Glad you like the proposed scope rule. Curious to hear if other viable
scoping rules will be proposed.

Hierarchies are, as you say, a reality. NASA loves hierarchies--by
which I mean data hierarchies of course! HIRDLS L3 data are 4 groups
deep. ICESat GLAS datasets are 10 groups deep. By comparison, CMIP5
datasets are (by agreement) flat, flat, flat.

But IMHO the best reason to make "group-aware" CF is to facilitate
more commonsense storage of intrinsically hierarchical datasets, e.g.,
CMIP5 scenario->model->ensemble = RCP850->CESM->Historical.
Why flatten that? (I use CMIP5 only as a well-known example of a
dataset type, not to pick on it. All hail CMIP5!). Imagine if
researchers could encapsulate all the data for their research question
into one or a few self-describing hierarchical group files...

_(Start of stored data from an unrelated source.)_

/-! ### The step (00_scope.md R8, R14, R15) -/

/-- A step whose next input is a code that decodes runs exactly that instruction, on the state that has consumed
the input and is otherwise the same (00_scope.md R14, 30_encoding.md R88). -/
def Obligations.StepRunsDecoded : Prop :=
  ∀ (s : State) (c : Code) (rest : List Input) (i : Instr), recordOK s.cfg = true → s.ports = [] →
    s.trace = .code c :: rest → decode s.cfg c = .ok i →
    step s = exec i { s with trace := rest, pos := s.pos + 1 }

/-- `ConfigOK` is the conjunction of 00_scope.md R8, and a step under any other record is refused. -/
def Obligations.IllFormedRecordsRefused : Prop :=
  (∀ cfg : Config, configOK cfg = true ↔
    1 ≤ cfg.nCh ∧ cfg.nCh ≤ 3 ∧ 1 ≤ cfg.minPct ∧ cfg.minPct < cfg.maxPct ∧ cfg.maxPct ≤ 99 ∧
    cfg.slaveAddr ≤ 127 ∧ 1 ≤ cfg.pktSize ∧ 1 ≤ cfg.fClk ∧ 1 ≤ cfg.prescaler ∧ 1 ≤ cfg.kStep ∧
    (∀ ch < cfg.nCh, cfg.width ch = 8 ∨ cfg.width ch = 16) ∧
    (cfg.ovf = .refuse → ∀ ch < cfg.nCh, delay cfg 0 < 2 ^ cfg.width ch)) ∧
  ∀ s : State, configOK s.cfg = false → ∃ r, step s = .refused r

/-- A well-formed record whose `PKT_SIZE` has no packet layout is refused before anything runs, since the model
includes `PKTAPPLY`; and no step under another record is refused for that reason (43_host_consumer.md R177;
93_implementation_defined.md U13). That it is the step that refuses is the model's choice (log 14). -/
def Obligations.PacketLayoutRequired : Prop :=
  ∀ s : State, configOK s.cfg = true → (step s = .refused .noPacketLayout ↔ s.cfg.pktSize ≠ 2)

/-- A run ends where its trace ends (00_scope.md R15): with no input left, the step is the fault that says so
(the model's way of ending a run, log 2). -/
def Obligations.RunEndsWithTrace : Prop :=
  ∀ s : State, recordOK s.cfg = true → s.ports = [] → s.trace = [] → step s = .fault .traceEnded

/-! ### The translator (41_phase_timer.md R125 to R128) -/

/-- `DELAY(d)` is the floor of the exact quotient (41_phase_timer.md R125). -/
def Obligations.DelayIsTheFloor : Prop :=
  ∀ (cfg : Config) (d : Nat), 1 ≤ cfg.prescaler → 1 ≤ cfg.kStep →
    delay cfg d * (cfg.prescaler * cfg.kStep) ≤ (100 - min d 100) * cfg.fClk ∧
    (100 - min d 100) * cfg.fClk < (delay cfg d + 1) * (cfg.prescaler * cfg.kStep)

/-- `DELAY` never increases, is largest at 0, and is 0 from 100 on (41_phase_timer.md R126). -/
def Obligations.DelayIsMonotone : Prop :=
  ∀ cfg : Config, configOK cfg = true →
    (∀ d e : Nat, d ≤ e → delay cfg e ≤ delay cfg d) ∧
    delay cfg 0 = 100 * cfg.fClk / (cfg.prescaler * cfg.kStep) ∧
    (∀ d : Nat, delay cfg d ≤ delay cfg 0) ∧
    ∀ d : Nat, 100 ≤ d → delay cfg d = 0

/-- `CMPVAL` under each overflow policy, that the compare register holds it whole, and that under `refuse` a record
whose `DELAY(0)` does not fit is not well formed (41_phase_timer.md R127). -/
def Obligations.CompareValueFits : Prop :=
  (∀ (cfg : Config) (ch : Nat), ch < cfg.nCh → cfg.ovf = .refuse → 2 ^ cfg.width ch ≤ delay cfg 0 →
    configOK cfg = false) ∧
  ∀ (cfg : Config) (ch d : Nat), configOK cfg = true → ch < cfg.nCh →
    delay cfg d ≤ delay cfg 0 ∧
    cmpVal cfg ch d < 2 ^ cfg.width ch ∧ (cmpReg cfg ch d).toNat = cmpVal cfg ch d ∧
    (cfg.ovf = .refuse → cmpVal cfg ch d = delay cfg d) ∧
    (cfg.ovf = .truncate → cmpVal cfg ch d = delay cfg d % 2 ^ cfg.width ch) ∧
    (cfg.ovf = .saturate → cmpVal cfg ch d = min (delay cfg d) (2 ^ cfg.width ch - 1))

/-- REF is well formed with `DELAY(0) = 156`; with `F_CLK = 8 000 000`, whose `DELAY(0)` is 1250, it is well formed
with 16-bit registers for every channel and with no other widths; the values of the table of 41_phase_timer.md R128
(00_scope.md R9). -/
def Obligations.ReferenceDelays : Prop :=
  configOK Config.ref = true ∧
  (∀ ws : List Nat, configOK (Config.refWith 8000000 ws) = true ↔
    ∀ ch < 3, ws.getD ch 0 = 16) ∧
  ([0, 1, 19, 20, 21, 50, 80, 94, 95, 96, 99, 100, 255].map (delay Config.ref)
    = [156, 154, 126, 125, 123, 78, 31, 9, 7, 6, 1, 0, 0]) ∧
  ([0, 19, 20, 80, 95, 96, 100].map (delay (Config.refWith 8000000 [16, 16, 16]))
    = [1250, 1012, 1000, 250, 62, 50, 0]) ∧
  cmpVal { Config.refWith 8000000 [8, 8, 8] with ovf := .truncate } 0 0 = 226

/-! ### Reset and initialisation (10_state.md R43; 43_host_consumer.md R170, R171) -/

/-- The registers after reset, under every well-formed record (10_state.md R43, the values the spec gives; in
the state the model starts from, and after the operation `RESET`). `RESET` is defined in every state
(43_host_consumer.md R170), and leaves the parameter record, the pins and their line history, the host's process,
the values the host has read and the inputs as they were (the model's choice, log 6). -/
def Obligations.ResetRegisters : Prop :=
  (∀ cfg : Config, configOK cfg = true →
    ∀ s : State, (s = State.resetWith cfg ∨ ∃ u, u.cfg = cfg ∧ exec .reset u = .next s) →
    s.zcEn = false ∧ s.ssrEn = false ∧ s.chans.length = cfg.nCh ∧
    (∀ (ch : Nat) (c : Chan), s.chans[ch]? = some c → c.zcp = false ∧ c.applied = 0 ∧ c.requested = 0 ∧
      c.drive = false ∧ c.cnt = 0 ∧ c.cmp.toNat = cmpVal cfg ch 0 ∧ c.cmEn = false) ∧
    s.ssr.state = .checkAddress ∧ s.ssr.mode = .startOnly ∧ s.ssr.bitCnt = 0 ∧ s.ssr.bitTarget = 8 ∧
    s.ssr.sdaDrive = false ∧ s.ssr.rxStatus = .terminated ∧ s.front.startPending = false ∧
    s.ghost.zcDropped = 0 ∧ s.ghost.rxDropped = 0 ∧ s.ghost.log = []) ∧
  State.reset = State.resetWith Config.ref ∧
  ∀ s : State, ∃ t, exec .reset s = .next t ∧ t.cfg = s.cfg ∧
    t.front = { s.front with startPending := false } ∧ t.host = s.host ∧ t.reads = s.reads ∧
    t.ports = s.ports ∧ t.trace = s.trace ∧ t.pos = s.pos

/-- `INIT` sets every enable and loads the line history from the pins, and changes nothing else; doing it twice
is doing it once (43_host_consumer.md R171). -/
def Obligations.InitEnables : Prop :=
  ∀ s : State, ∃ t, exec .init s = .next t ∧ t.zcEn = true ∧ t.ssrEn = true ∧
    t.chans.length = s.chans.length ∧
    (∀ (ch : Nat) (c : Chan), s.chans[ch]? = some c → t.chans[ch]? = some { c with cmEn := true }) ∧
    t.front = { s.front with
      zcPrev := s.front.zcIn, sclPrev := s.front.scl, sdaPrev := s.front.sdaIn, startPending := false } ∧
    t = { s with zcEn := true, ssrEn := true, chans := t.chans, front := t.front } ∧
    exec .init t = .next t

/-! ### The zero-cross detector (40_zero_cross.md) -/

/-- `ZC`: ignored while disabled, dropped without any change of a register while a flag is pending, and
otherwise accepted, with the whole of its effect (40_zero_cross.md R111, R112, R113). -/
def Obligations.ZeroCross : Prop :=
  ∀ s : State,
    (s.zcEn = false → exec .zc s = .next s) ∧
    (s.zcEn = true → (∃ c ∈ s.chans, c.zcp = true) →
      exec .zc s = .next { s with
        ghost := ⟨s.ghost.zcDropped + 1, s.ghost.rxDropped, s.ghost.log ++ [.zcOverrun]⟩ }) ∧
    (s.zcEn = true → (∀ c ∈ s.chans, c.zcp = false) →
      ∃ t, exec .zc s = .next t ∧ t = { s with chans := t.chans } ∧ t.chans.length = s.chans.length ∧
        ∀ (ch : Nat) (c : Chan), s.chans[ch]? = some c → t.chans[ch]? = some { c with
          zcp := true
          drive := if c.applied.toNat < s.cfg.maxPct then false else c.drive
          cnt := 0 })

/-- Of two zero-cross edges with nothing between them the second is dropped; once every channel has had its
compare match, a further edge is accepted (40_zero_cross.md R117). -/
def Obligations.BounceIsDropped : Prop :=
  ∀ s : State, configOK s.cfg = true → s.chans.length = s.cfg.nCh → s.zcEn = true →
    (∀ c ∈ s.chans, c.zcp = false ∧ c.cmEn = true) →
    ∃ t u, runOps [.zc] s = .next t ∧
      runOps [.zc, .zc] s = .next { t with
        ghost := ⟨t.ghost.zcDropped + 1, t.ghost.rxDropped, t.ghost.log ++ [.zcOverrun]⟩ } ∧
      runOps (.zc :: ((List.range s.cfg.nCh).map fun ch => .cm (BitVec.ofNat 2 ch)) ++ [.zc]) s = .next u ∧
      u.ghost = s.ghost ∧ ∀ c ∈ u.chans, c.zcp = true ∧ c.cnt = 0

/-! ### The phase-delay timer (41_phase_timer.md) -/

/-- `CM ch`: nothing while disabled; else the fire decision on the old brightness and then the promotion, on
that channel alone (41_phase_timer.md R122, R123, R124, R133). -/
def Obligations.CompareService : Prop :=
  ∀ (s : State) (ch : BitVec 2) (c : Chan), s.chans[ch.toNat]? = some c →
    (c.cmEn = false → exec (.cm ch) s = .next s) ∧
    (c.cmEn = true → ∃ t, exec (.cm ch) s = .next t ∧ t = { s with chans := t.chans } ∧
      t.chans.length = s.chans.length ∧
      t.chans[ch.toNat]? = some { c with
        zcp := false
        drive := c.drive || (c.zcp && decide (s.cfg.minPct < c.applied.toNat))
        applied := c.requested
        cmp := if c.applied = c.requested then c.cmp else cmpReg s.cfg ch.toNat c.requested.toNat } ∧
      ∀ k, k ≠ ch.toNat → t.chans[k]? = s.chans[k]?)

/-- `TICK` as the spec writes it: every counter goes up by one, modulo its width, and then `CM` runs, in
ascending order, for the enabled channels whose counter has reached the compare value
(41_phase_timer.md R121). -/
def Obligations.TickServesMatches : Prop :=
  ∀ s u : State, configOK s.cfg = true → s.chans.length = s.cfg.nCh →
    u = { s with chans := s.chans.mapIdx fun ch c =>
      { c with cnt := BitVec.ofNat 16 ((c.cnt.toNat + 1) % 2 ^ s.cfg.width ch) } } →
    exec .tick s = runOps (((List.range s.cfg.nCh).filter fun ch =>
      (u.chans[ch]?.map fun c => c.cmEn && c.cnt == c.cmp).getD false).map
        fun ch => .cm (BitVec.ofNat 2 ch)) u

/-- `TICK` answers a next state in every state, with each channel counted and, where its compare matches,
served; nothing but the channels changes (41_phase_timer.md R121, R122, R133). -/
def Obligations.TickCompletes : Prop :=
  ∀ s : State, ∃ t, exec .tick s = .next t ∧ t = { s with chans := t.chans } ∧
    t.chans.length = s.chans.length ∧
    ∀ (ch : Nat) (c : Chan) (n : TimerReg), s.chans[ch]? = some c →
      n = BitVec.ofNat 16 ((c.cnt.toNat + 1) % 2 ^ s.cfg.width ch) →
      t.chans[ch]? = some (if c.cmEn = true ∧ n = c.cmp then
        { c with
          cnt := n
          zcp := false
          drive := c.drive || (c.zcp && decide (s.cfg.minPct < c.applied.toNat))
          applied := c.requested
          cmp := if c.applied = c.requested then c.cmp else cmpReg s.cfg ch c.requested.toNat }
        else { c with cnt := n })

/-- The counters are free-running: after `n` ticks a counter has gone up by `n`, modulo its width, whether or
not a compare matched on the way (41_phase_timer.md R121; 10_state.md R24). -/
def Obligations.CountersAreFreeRunning : Prop :=
  ∀ (s : State) (ch n : Nat) (c : Chan), configOK s.cfg = true → ch < s.cfg.nCh → s.chans[ch]? = some c →
    c.cnt.toNat < 2 ^ s.cfg.width ch →
    ∃ t d, runOps (ticksOps n) s = .next t ∧ t.chans[ch]? = some d ∧
      d.cnt.toNat = (c.cnt.toNat + n) % 2 ^ s.cfg.width ch

/-- The phase delay: from an accepted zero-cross, a channel whose request is already applied is decided exactly `cmp`
ticks later, or `2^W` ticks later where `cmp` is 0, as the counter wraps; its pin is then on if and only if it was
left on by the zero-cross or its brightness is above `MIN` (41_phase_timer.md R121, R122, R129, R130, R136;
40_zero_cross.md R111). -/
def Obligations.FiresAfterItsDelay : Prop :=
  ∀ (s : State) (ch n m : Nat) (c : Chan), configOK s.cfg = true → s.chans.length = s.cfg.nCh →
    s.zcEn = true → (∀ b ∈ s.chans, b.zcp = false) → s.chans[ch]? = some c → c.cmEn = true →
    c.requested = c.applied → c.cmp.toNat < 2 ^ s.cfg.width ch →
    m = (if c.cmp = 0 then 2 ^ s.cfg.width ch else c.cmp.toNat) → n ≤ 2 ^ s.cfg.width ch →
    ∃ t d, runOps (halfCycleOps n) s = .next t ∧ t.chans[ch]? = some d ∧
      d.zcp = decide (n < m) ∧ d.applied = c.applied ∧ d.cmp = c.cmp ∧
      d.drive = ((!decide (c.applied.toNat < s.cfg.maxPct) && c.drive)
        || (decide (m ≤ n) && decide (s.cfg.minPct < c.applied.toNat)))

/-- At most one fire decision per channel between two accepted zero-cross events, over every trace
(41_phase_timer.md R131). -/
def Obligations.AtMostOneFirePerZeroCross : Prop :=
  ∀ (l : List Instr) (s : State) (ch : Nat), noAcceptedZc l s → fireDecisions ch l s ≤ 1

/-- A drive pin goes on only by `CM` (given, or performed by `TICK`) with the channel's flag set and its old
brightness above `MIN`, and goes off only by an accepted `ZC` with the brightness below `MAX`, or by `RESET`
(41_phase_timer.md R122, R130; 10_state.md R23; 90_conflicts.md C6). -/
def Obligations.DriveMovesOnlyByItsRules : Prop :=
  ∀ (i : Instr) (s t : State) (ch : Nat) (c d : Chan), exec i s = .next t → i ≠ .reset →
    s.chans[ch]? = some c → t.chans[ch]? = some d →
    (c.drive = false → d.drive = true →
      ((∃ k : BitVec 2, k.toNat = ch ∧ i = .cm k) ∨ i = .tick) ∧ c.zcp = true ∧ c.cmEn = true ∧
        s.cfg.minPct < c.applied.toNat) ∧
    (c.drive = true → d.drive = false →
      i = .zc ∧ s.zcEn = true ∧ c.applied.toNat < s.cfg.maxPct ∧ ∀ b ∈ s.chans, b.zcp = false)

/-! ### The serial receiver (42_serial_receiver.md) -/

/-- `START s`, in every state (42_serial_receiver.md R142). -/
def Obligations.StartService : Prop :=
  ∀ (s : State) (high : Bool),
    (s.ssrEn = false → exec (.start high) s = .next s) ∧
    (s.ssrEn = true → exec (.start high) s = .next { s with ssr :=
      { state := .checkAddress, mode := if high then .startOnly else .counting, sr := s.ssr.sr, bitCnt := 0,
        bitTarget := 8, sdaDrive := false, rxData := s.ssr.rxData, rxStatus := .terminated } })

/-- `STOP`: as `START 1` under `P_STOP_IRQ = 1`, else nothing (42_serial_receiver.md R143). -/
def Obligations.StopCondition : Prop :=
  ∀ s : State,
    (s.cfg.pStopIrq = true → exec .stop s = exec (.start true) s ∧ ∃ t, exec .stop s = .next t) ∧
    (s.cfg.pStopIrq = false → exec .stop s = .next s)

/-- `RISE b`: ignored while the clock is gated off; else the line's bit, its own pull reading as 0, is shifted
in at bit 0 and the count goes up; refused when the count is already 8 (42_serial_receiver.md R144). -/
def Obligations.RiseShifts : Prop :=
  ∀ (s : State) (b : Bool),
    (s.ssrEn = false ∨ s.ssr.mode = .startOnly → exec (.rise b) s = .next s) ∧
    (s.ssrEn = true → s.ssr.mode = .counting → 8 ≤ s.ssr.bitCnt.toNat →
      exec (.rise b) s = .refused .riseWithoutFall) ∧
    (s.ssrEn = true → s.ssr.mode = .counting → s.ssr.bitCnt.toNat < 8 →
      ∃ t, exec (.rise b) s = .next t ∧
        t = { s with ssr := { s.ssr with sr := t.ssr.sr, bitCnt := t.ssr.bitCnt } } ∧
        t.ssr.sr.toNat = (2 * s.ssr.sr.toNat + if b = true ∧ s.ssr.sdaDrive = false then 1 else 0) % 256 ∧
        t.ssr.bitCnt.toNat = s.ssr.bitCnt.toNat + 1)

/-- `FALL`: a byte boundary when the count has reached its target, else nothing
(42_serial_receiver.md R145). -/
def Obligations.FallIsTheBoundary : Prop :=
  ∀ s : State,
    (s.ssrEn = true → s.ssr.mode = .counting → s.ssr.bitCnt = s.ssr.bitTarget →
      exec .fall s = exec .bb s ∧ ∃ t, exec .fall s = .next t) ∧
    (s.ssrEn = false ∨ s.ssr.mode = .startOnly ∨ s.ssr.bitCnt ≠ s.ssr.bitTarget → exec .fall s = .next s)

The effects of group hierarchies on XML representation and web services
are beyond my ken.

c

Le 16/09/2013 11:38, Schultz, Martin a ?crit :
> Dear all,
>
> I very much welcome the initiative by Charlie, Ted and Peter on hierarchical data structures. Without wanting to offend anyone, the arguments against this brought forward by Steve and Richard sound to me a bit cowardly - but of course they do have a point in trying to ensure backward compatibility. I don't believe that we should pinpoint CF for all eternity to netcdf 3 files, because this inevitably means to render it meaningless at some point in time. And, as Charlie "threatened", there may be (are?) other groups defining conventions which would certainly step in. We did have a couple of discussions already which probably could have been solved easier if there were a group concept in CF. Specifically, I remember a discussion on the data model about inheritance of "global" attributes when data from different files were merged. In a group concept, you could simply define the content of each file as one group and re-define the global attributes from all files as group at!
 tri
> butes. Just as Charlie discussed in the paragraph about "scope". So, I am definitively all for at least this aspect of hierarchical structures. And, as long as we are only concerned about scoping, it doesn't sound to be overly complicated to map hierarchical structures onto flat files (break groups apart into individual files), so that interoperable applications could flexibly deal with one or the other.
>
> The real issue is indeed the definition of some sort of relation between or among the groups. Then again, this problem seems to be the same as defining relations between/among files if you intend to somehow connect them (may this be concatenating, (ensemble) averaging, or whatever). From a practical point of view, I would think that following the concept of the NCOs could be a useful starting point. By this I mean let's first worry about frequently used operations such as those that have been implemented as NCO operators. As this appears a limited set of relations, it should be possible to map those onto CF (any may be this would indeed be the time to think about CF 2.0?). Nevertheless, a little bit of "philosophical" discussion up front may also not hurt in order to see where possible limitations may be hidden. In fact, as indicated above, I believe that such a discussion could also help the CF datamodel become robust for future extensions, and it may provide some insi!
 ght
> s for good implementations of the data model - because hierarchies are a reality.
>
> On a somewhat different note, I would just like to point out that hierarchies also cause tremendous problems in the linking of data catalogues. Who says what goes on top and what follows next? Unfortunately, at some point, this structure (hierarchy) needs to be models in an XML, attribute, or whatever structure, and then it becomes quite complicated to translate it into another hierarchy in order to harmonize finding and accessing datasets from multiple sources. Some would argue that this is what conventions are made for. However, my response to this would be that you will then see as many conventions as (practical) hierarchies sprouting up. So, perhaps we need to think even beyond HDF and netcdf4 ??
>
> Best regards,
>
> Martin


-- 
Charlie Zender, Earth System Sci. & Computer Sci.